▸ **YOUR GOAL**
Print, exactly and completely, the data that appears below.

▸ **ENTRIES SUPPLIED**
/-- CMDQ_CTRL RESUME. -/
def Chip.cmdqResume (c : Chip) (q : Nat) : Chip := ((c.setQueue q { c.queueOf q with failed := false }).newHead q).ctxRefresh

/-- An abort of the posted commands of a queue: the first, or all (R266). -/
def Chip.abortPosted (c : Chip) (q : Nat) (all : Bool) : Chip :=
  let x := c.queueOf q
  if x.isEmpty then c
  else
    let e := if all then x.tail else (match x.abort with | some (e, a) => if a || e = x.tail then e else e + 1 | none => x.head + 1)
    let c := c.setQueue q { x with abort := some (e, all || (match x.abort with | some (_, a) => a | none => false)) }
    c.abortGo q ((x.tail - x.head).toNat + 1)

/-- CMDQ_CTRL ABORT_HEAD (R266). -/
def Chip.abortHead (c : Chip) (q : Nat) : Chip := (c.abortPosted q false).ctxRefresh

/-- CMDQ_CFG (R276, R281). -/
def Chip.cmdqCfg (c : Chip) (q v : Nat) : Chip :=
  let on := (c.queueOf q).enabled
  let old := c.reg (cmdqPage q) (cmdqOff q 0x10)
  let clsOk := if q < 256 then decide (bits v 55 54 ≤ 1) else decide (bits v 55 54 = 2)
  let clsLock := on && decide (bits v 55 54 ≠ bits old 55 54)
  let logOk := decide (bits v 53 49 ≤ 16)
  let logLock := on && decide (bits v 53 49 ≠ bits old 53 49)
  let cls := if clsOk && !clsLock then bits v 55 54 else bits old 55 54
  let lg := if logOk && !logLock then bits v 53 49 else bits old 53 49
  let new := bits v 63 56 <<< 56 + cls <<< 54 + lg <<< 49 + bits v 48 41 <<< 41 + bits v 25 0
  let lc0 := c.lcSum
  let lc1 := if on ∧ bits old 55 54 = 0 then lc0 - bits old 25 0 + bits v 25 0 else lc0
  if lc1 > lc0 ∧ overCap lc1 c.cap c.svcCap then c.err pgFE 5 0 (c.qInfo q)
  else
    let c := if clsOk && !clsLock && logOk && !logLock then c else c.err pgFE 7 0 (c.qInfo q)
    (c.setReg (cmdqPage q) (cmdqOff q 0x10) new).ctxRefresh

/-- CMDQ_BASE and CMDQ_CPL_BASE (R240, R281). -/
def Chip.cmdqBase (c : Chip) (q : Nat) (cpl : Bool) (v : Nat) : Chip :=
  let off := cmdqOff q (if cpl then 8 else 0)
  let v := v % 2 ^ 46
  if (c.queueOf q).enabled ∧ v ≠ c.reg (cmdqPage q) off then c.err pgFE 7 0 (c.qInfo q) else c.setReg (cmdqPage q) off v

/-- FE_ADMIT (R276). -/
def Chip.feAdmit (c : Chip) (v : Nat) : Chip :=
  let raise_ := decide (256 * c.lcSum + c.svcCap * v > 256 * c.lcSum + c.svcCap * c.cap) || decide (v < c.cap)
  if raise_ ∧ overCap c.lcSum v c.svcCap then c.err pgFE 5 0 0x1FF else c.setReg pgFE 0x204 v

/-- FE_SCHED (R276). -/
def Chip.feSched (c : Chip) (v : Nat) : Chip :=
  if bits v 15 8 * c.cap > c.svcCap * c.cap ∧ overCap c.lcSum c.cap (bits v 15 8) then c.err pgFE 5 0 0x1FF
  else c.setReg pgFE 0x20C (bits v 15 8 <<< 8 + bits v 4 0)

/-- Code of CMDQ_STATE.STATE (R281). -/
def Chip.qState (c : Chip) (q : Nat) : Nat :=
  let x := c.queueOf q
  if ¬ x.enabled then 0
  else if x.failed then 5
  else if ((c.ctxOf (c.qCtx q)).bind (fun k => k.slot)).isNone then 6
  else
    match x.headCmd with
    | none => if x.isEmpty then 1 else 2
    | some k =>
      if k.waits.any (fun w => w.expired && !w.met) then 4 else if k.waits.any (fun w => !w.met) then 2 else 3

/-! ## COUNTER and COPY commands (R257, R258) -/

/-- COUNTER NOP. -/
def Chip.counterNop (c : Chip) (q : Nat) (i : BitVec 32) : Chip :=
  match c.issuedCmd q i 8 0 with
  | none => c
  | some k => if k.f 511 119 = 0 then c.endWork q i .ok 0 else c.malformed k

/-- The range check of a COUNTER command (R258). -/
def Chip.ctrRangeOk (c : Chip) (k : Cmd) : Bool :=
  decide (k.f 511 119 = 0) && decide (k.f 40 24 ≤ 65536) &&
    (match c.ctxOf k.ctx with | some x => x.hasCtrs (k.f 23 8) (k.f 40 24) | none => false)

/-- A counter of the range belongs to a fenced cluster, which refuses every operation (R532). -/
def Chip.ctrRangeFenced (c : Chip) (k : Cmd) : Bool :=
  (List.range 64).any (fun cl => c.clFenced cl && decide (k.f 40 24 ≠ 0) && decide (k.f 23 8 < 1024 * (cl + 1)) && decide (1024 * cl < k.f 23 8 + k.f 40 24))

▸ **ANSWER SPACE**
/-- CMDQ_CTRL RESUME. -/
def Chip.cmdqResume (c : Chip) (q : Nat) : Chip := ((c.setQueue q { c.queueOf q with failed := false }).newHead q).ctxRefresh

/-- An abort of the posted commands of a queue: the first, or all (R266). -/
def Chip.abortPosted (c : Chip) (q : Nat) (all : Bool) : Chip :=
  let x := c.queueOf q
  if x.isEmpty then c
  else
    let e := if all then x.tail else (match x.abort with | some (e, a) => if a || e = x.tail then e else e + 1 | none => x.head + 1)
    let c := c.setQueue q { x with abort := some (e, all || (match x.abort with | some (_, a) => a | none => false)) }
    c.abortGo q ((x.tail - x.head).toNat + 1)

/-- CMDQ_CTRL ABORT_HEAD (R266). -/
def Chip.abortHead (c : Chip) (q : Nat) : Chip := (c.abortPosted q false).ctxRefresh

/-- CMDQ_CFG (R276, R281). -/
def Chip.cmdqCfg (c : Chip) (q v : Nat) : Chip :=
  let on := (c.queueOf q).enabled
  let old := c.reg (cmdqPage q) (cmdqOff q 0x10)
  let clsOk := if q < 256 then decide (bits v 55 54 ≤ 1) else decide (bits v 55 54 = 2)
  let clsLock := on && decide (bits v 55 54 ≠ bits old 55 54)
  let logOk := decide (bits v 53 49 ≤ 16)
  let logLock := on && decide (bits v 53 49 ≠ bits old 53 49)
  let cls := if clsOk && !clsLock then bits v 55 54 else bits old 55 54
  let lg := if logOk && !logLock then bits v 53 49 else bits old 53 49
  let new := bits v 63 56 <<< 56 + cls <<< 54 + lg <<< 49 + bits v 48 41 <<< 41 + bits v 25 0
  let lc0 := c.lcSum
  let lc1 := if on ∧ bits old 55 54 = 0 then lc0 - bits old 25 0 + bits v 25 0 else lc0
  if lc1 > lc0 ∧ overCap lc1 c.cap c.svcCap then c.err pgFE 5 0 (c.qInfo q)
  else
    let c := if clsOk && !clsLock && logOk && !logLock then c else c.err pgFE 7 0 (c.qInfo q)
    (c.setReg (cmdqPage q) (cmdqOff q 0x10) new).ctxRefresh

/-- CMDQ_BASE and CMDQ_CPL_BASE (R240, R281). -/
def Chip.cmdqBase (c : Chip) (q : Nat) (cpl : Bool) (v : Nat) : Chip :=
  let off := cmdqOff q (if cpl then 8 else 0)
  let v := v % 2 ^ 46
  if (c.queueOf q).enabled ∧ v ≠ c.reg (cmdqPage q) off then c.err pgFE 7 0 (c.qInfo q) else c.setReg (cmdqPage q) off v

/-- FE_ADMIT (R276). -/
def Chip.feAdmit (c : Chip) (v : Nat) : Chip :=
  let raise_ := decide (256 * c.lcSum + c.svcCap * v > 256 * c.lcSum + c.svcCap * c.cap) || decide (v < c.cap)
  if raise_ ∧ overCap c.lcSum v c.svcCap then c.err pgFE 5 0 0x1FF else c.setReg pgFE 0x204 v

/-- FE_SCHED (R276). -/
def Chip.feSched (c : Chip) (v : Nat) : Chip :=
  if bits v 15 8 * c.cap > c.svcCap * c.cap ∧ overCap c.lcSum c.cap (bits v 15 8) then c.err pgFE 5 0 0x1FF
  else c.setReg pgFE 0x20C (bits v 15 8 <<< 8 + bits v 4 0)

/-- Code of CMDQ_STATE.STATE (R281). -/
def Chip.qState (c : Chip) (q : Nat) : Nat :=
  let x := c.queueOf q
  if ¬ x.enabled then 0
  else if x.failed then 5
  else if ((c.ctxOf (c.qCtx q)).bind (fun k => k.slot)).isNone then 6
  else
    match x.headCmd with
    | none => if x.isEmpty then 1 else 2
    | some k =>
      if k.waits.any (fun w => w.expired && !w.met) then 4 else if k.waits.any (fun w => !w.met) then 2 else 3

/-! ## COUNTER and COPY commands (R257, R258) -/

/-- COUNTER NOP. -/
def Chip.counterNop (c : Chip) (q : Nat) (i : BitVec 32) : Chip :=
  match c.issuedCmd q i 8 0 with
  | none => c
  | some k => if k.f 511 119 = 0 then c.endWork q i .ok 0 else c.malformed k

/-- The range check of a COUNTER command (R258). -/
def Chip.ctrRangeOk (c : Chip) (k : Cmd) : Bool :=
  decide (k.f 511 119 = 0) && decide (k.f 40 24 ≤ 65536) &&
    (match c.ctxOf k.ctx with | some x => x.hasCtrs (k.f 23 8) (k.f 40 24) | none => false)

/-- A counter of the range belongs to a fenced cluster, which refuses every operation (R532). -/
def Chip.ctrRangeFenced (c : Chip) (k : Cmd) : Bool :=
  (List.range 64).any (fun cl => c.clFenced cl && decide (k.f 40 24 ≠ 0) && decide (k.f 23 8 < 1024 * (cl + 1)) && decide (1024 * cl < k.f 23 8 + k.f 40 24))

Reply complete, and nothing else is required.